Outros 27,3% alegaram ter sofrido racismo reverso em algum momento da vida. Para se ter dimensão do volume do debate dessa pauta, a categoria ‘racismo reverso’ foi a 5ª categoria mais recorrente no estudo entre as 14.

Análise de clusters

Grafo de clusters
O grafo de clusters acima mostra como as camadas do racismo relatado no estudo estão integradas. Podemos observar uma aglutinação próxima à rede de ‘sofri racismo na escola’ em que se junta o nó de ‘racismo na infância’ e nós de aspectos relacionados a consequências da discriminação racial, como ‘sofri racismo por causa do cabelo’. Pelo grafo, o nó ‘sofri racismo muitas vezes’ também se liga à rede da escola.

Ações tomadas contra o racismo

• Um dado que chama atenção é o de ações tomadas contra o racismo. Nessa categoria, que compreende 1,3% das opiniões do estudo, há relatos de pessoas que fizeram denúncia contra a discriminação sofrida;
• Destas denúncias, cerca de 76% alegaram que não houve prosseguimento ou punição aos envolvidos;
• Outros 19% afirmaram ter denunciado o ato racista e sofreram consequências, como nesse exemplo de ação tomada no ambiente do trabalho: “na segunda falei pra minha chefe sobre racismo que sofri no lugar e na sexta fui demitida.”.

Racismo na escola

• Cerca de 5% de todas as menções do estudo relataram ter sofrido racismo na escola. A tarefa mais difícil da escola é não sofrer racismo de colegas e professores;
• Segundo as conversas observadas no estudo, a escola é um local onde o racismo é vivenciado com frequência e, muitas vezes, é o primeiro contato com discriminações raciais;
• Atos racistas vêm principalmente de colegas e professores;
• Exemplo: “sofri mt racismo na escola tipo a situação era escrachada ja me chamaram de favelado de merda, ja gritaram volta pra senzala pra mim, ja apanhei.”
Quando o assunto é racismo na faculdade/universidade, os relatos caem para menos de 1% do total.

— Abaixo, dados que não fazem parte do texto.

-- ==== Sys2Proof/Laws/Exec.lean ====
section
/-! SUPPORT. What an execution can do: one inversion lemma over all instructions, from which the invariants and the
whole-machine frames follow. -/

namespace Sys2Proof.Machine

/-- The faults of a checked read at the index register. -/
theorem State.readFaultAtIndex_some {s : State} {n : Nat} {f : Fault} (h : s.readFaultAtIndex n = some f) :
    s.ReachesPastEnd n f := by
  rw [State.readFaultAtIndex, blockFault_read] at h
  split at h
  · next hc =>
    refine ⟨hc.1, ?_, (Option.some.inj h).symm⟩
    simp only [State.effAddr] at hc ⊢
    omega
  · cases h

/-- The checked read passes exactly where the bytes may be read. -/
theorem State.readFaultAtIndex_none {s : State} {n : Nat} :
    s.readFaultAtIndex n = none ↔ n = 0 ∨ s.CanRead n := by
  rw [State.readFaultAtIndex, blockFault_read, State.CanRead]
  simp only [Config.memSize]
  split <;> simp <;> omega

/-- The faults of a checked store at the index register. -/
theorem State.writeFaultAtIndex_some {s : State} {n : Nat} {f : Fault} (hn : 0 < n)
    (h : s.writeFaultAtIndex fontWrite n = some f) : s.ReachesPastEnd n f ∨ s.StoresIntoFont f := by
  rw [State.writeFaultAtIndex, blockFault_write _ _ _ hn] at h
  split at h
  · next hc => exact .inr ⟨hc.1, hc.2, (Option.some.inj h).symm⟩
  · split at h
    · next hc =>
      refine .inl ⟨hn, ?_, (Option.some.inj h).symm⟩
      simp only [State.effAddr] at hc ⊢
      omega
    · cases h

/-- The key index of an instruction that finds no key state. -/
theorem State.keyAt_eq_none {s : State} {k : Nat} (h : s.keyAt k = none) : 15 < k := by
  by_contra hk
  rw [s.keyAt_lt (by omega)] at h
  cases h

/-- The checked store passes exactly where the bytes may be stored to. -/
theorem State.writeFaultAtIndex_none {s : State} {n : Nat} (hn : 0 < n) :
    s.writeFaultAtIndex fontWrite n = none ↔ s.CanStore n := by
  rw [State.writeFaultAtIndex, blockFault_write _ _ _ hn, State.CanStore]
  split
  · next h =>
    have hlow : ¬ 0x04F < s.effAddr 0 := by omega
    simp [h.1, hlow]
  · next h =>
    have h' : fontWrite = .fault → 0x04F < s.effAddr 0 := fun hp => by
      by_contra hc
      exact h ⟨hp, by omega⟩
    simp only [Config.memSize]
    split
    · simp; omega
    · simp only [true_iff]
      exact ⟨by omega, h'⟩

/-- What a completed execution leaves alone whatever the instruction, and what it can make of memory. -/
structure Kept (i : Instr) (s t : State) : Prop where
  halt : t.halt = s.halt
  key : t.key = s.key
  mem : t.mem = s.mem ∨ ∃ bs : List Byte, bs.length = i.storedBytes ∧ s.CanStore bs.length ∧
    t.mem = s.mem.writeBlock (s.effAddr 0) bs

theorem Kept.of_mem {i : Instr} {s t : State} (hh : t.halt = s.halt) (hk : t.key = s.key) (hm : t.mem = s.mem) :
    Kept i s t := ⟨hh, hk, .inl hm⟩

theorem skipIf_kept (i : Instr) (s : State) (c : Bool) : Kept i s (s.advance.skipIf c) := by
  cases c <;> exact Kept.of_mem rfl rfl rfl

theorem writeWithFlag_kept (i : Instr) (s : State) (p : VfDestPolicy) (o : ClauseOrder) (x : RegIdx) (r f : Byte) :
    Kept i s (s.advance.writeWithFlag p o x r f) := by
  rw [State.writeWithFlag_rest]
  exact Kept.of_mem rfl rfl rfl

/-- Everything an execution can be: the taking of a fault that the instruction can raise, or a completion. -/
theorem exec_inversion {i : Instr} {s t : State} (h : exec i s = .next t) :
    (∃ f, i.CanRaise s f ∧ t = s.enterFault f (some (encode i))) ∨ Kept i s t := by
  cases i <;> simp only [exec] at h
  case nop | cls | jp | ldImm | addImm | ldReg | orReg | andReg | xorReg | ldIndex | jpV0 | rnd | ldFromDelay | ldDelay
      | ldSound | addIndex | ldFont => cases h; exact .inr (Kept.of_mem rfl rfl rfl)
  case seImm | sneImm | seReg | sneReg => cases h; exact .inr (skipIf_kept _ s _)
  case addReg | subReg | shr | subnReg | shl => cases h; exact .inr (writeWithFlag_kept _ s _ _ _ _ _)
  case ret =>
    unfold execRet at h
    rcases s.advance.pop_cases with ⟨h0, hp⟩ | ⟨a, u, hp, -, -, hu, -⟩ <;> rw [hp] at h <;> cases h
    · exact .inl ⟨_, ⟨rfl, h0⟩, rfl⟩
    · rw [hu]; exact .inr (Kept.of_mem rfl rfl rfl)
  case call nnn =>
    unfold execCall at h
    rcases s.advance.push_cases s.advance.pc with ⟨h0, hp⟩ | ⟨u, hp, -, -, hu, -⟩ <;> rw [hp] at h <;> cases h
    · exact .inl ⟨_, ⟨rfl, h0⟩, rfl⟩
    · rw [hu]; exact .inr (Kept.of_mem rfl rfl rfl)
  case drw x y n =>
    unfold execDrw at h
    split at h <;> cases h
    · next hf => exact .inl ⟨_, State.readFaultAtIndex_some hf, rfl⟩
    · exact .inr (Kept.of_mem rfl rfl rfl)
  case loadRegs x =>
    unfold execLoadRegs at h
    split at h <;> cases h
    · next hf => exact .inl ⟨_, State.readFaultAtIndex_some hf, rfl⟩
    · exact .inr (Kept.of_mem rfl rfl rfl)
  case ldBcd x =>
    unfold execLdBcd at h
    split at h <;> cases h
    · next hf => exact .inl ⟨_, State.writeFaultAtIndex_some (by omega) hf, rfl⟩
    · next hf =>
      have hc : s.CanStore 3 := (State.writeFaultAtIndex_none (by omega)).mp hf
      exact .inr ⟨rfl, rfl, .inr ⟨bcdDigits (s.reg x), rfl, hc, rfl⟩⟩
  case storeRegs x =>
    unfold execStoreRegs at h
    split at h <;> cases h
    · next hf => exact .inl ⟨_, State.writeFaultAtIndex_some (by omega) hf, rfl⟩
    · next hf =>
      refine .inr ⟨rfl, rfl, .inr ⟨s.regsUpTo x, s.length_regsUpTo x, ?_, rfl⟩⟩
      rw [s.length_regsUpTo x]
      exact (State.writeFaultAtIndex_none (by omega)).mp hf
  case skp x =>
    unfold execSkp at h
    split at h <;> cases h
    · next hk => exact .inl ⟨_, ⟨rfl, State.keyAt_eq_none hk⟩, rfl⟩
    · exact .inr (skipIf_kept _ s _)
  case sknp x =>
    unfold execSknp at h
    split at h <;> cases h
    · next hk => exact .inl ⟨_, ⟨rfl, State.keyAt_eq_none hk⟩, rfl⟩
    · exact .inr (skipIf_kept _ s _)
  case ldKey x =>
    unfold execLdKey at h
    split at h <;> cases h <;> exact .inr (Kept.of_mem rfl rfl rfl)

end Sys2Proof.Machine
end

Racismo no trabalho e em outros ambientes privados

• Outros 5% de todos os tweets do estudo relataram episódios de racismo no trabalho. Chefes e clientes são os agentes mais recorrentes.
• Em relação a estabelecimentos comerciais, os lugares nos quais houveram mais relatos de episódios de racismo são lojas/shopping (57% das citações de estabelecimentos), supermercados (11%) e bancos (7%). A categoria ‘racismo em estabelecimentos comerciais’ representa 4,1% do total observado no estudo.
• Exemplo: “em 2019 eu fui vítima de racismo com um ex-chefe. sempre falo sobre isso porque me marcou muito e de alguma forma fez virar uma chavinha dentro de mim.”.

Racismo online

• A discriminação racial também ocorre nas redes sociais e aplicativos de relacionamento, representando cerca de 2% dos relatos;
• Exemplo: Caso em que a usuária opta por usar uma foto “falsa” de perfil no Twitter: “Amg eu sou preta mesmo. Cabelo crespo. Eu usar essa foto é pra me preservar pq já sofri racismo e exposição aqui nessa rede.”.
• A exposição de episódios racistas nos games (jogos eletrônicos) representa 3,4% do total. Na categoria ‘Racismo nos games’, houve menção a alguns games populares entre jovens, como League of Legend (15% das menções relacionadas a jogos), Valorant (15%) e Counter Strike (4,5%).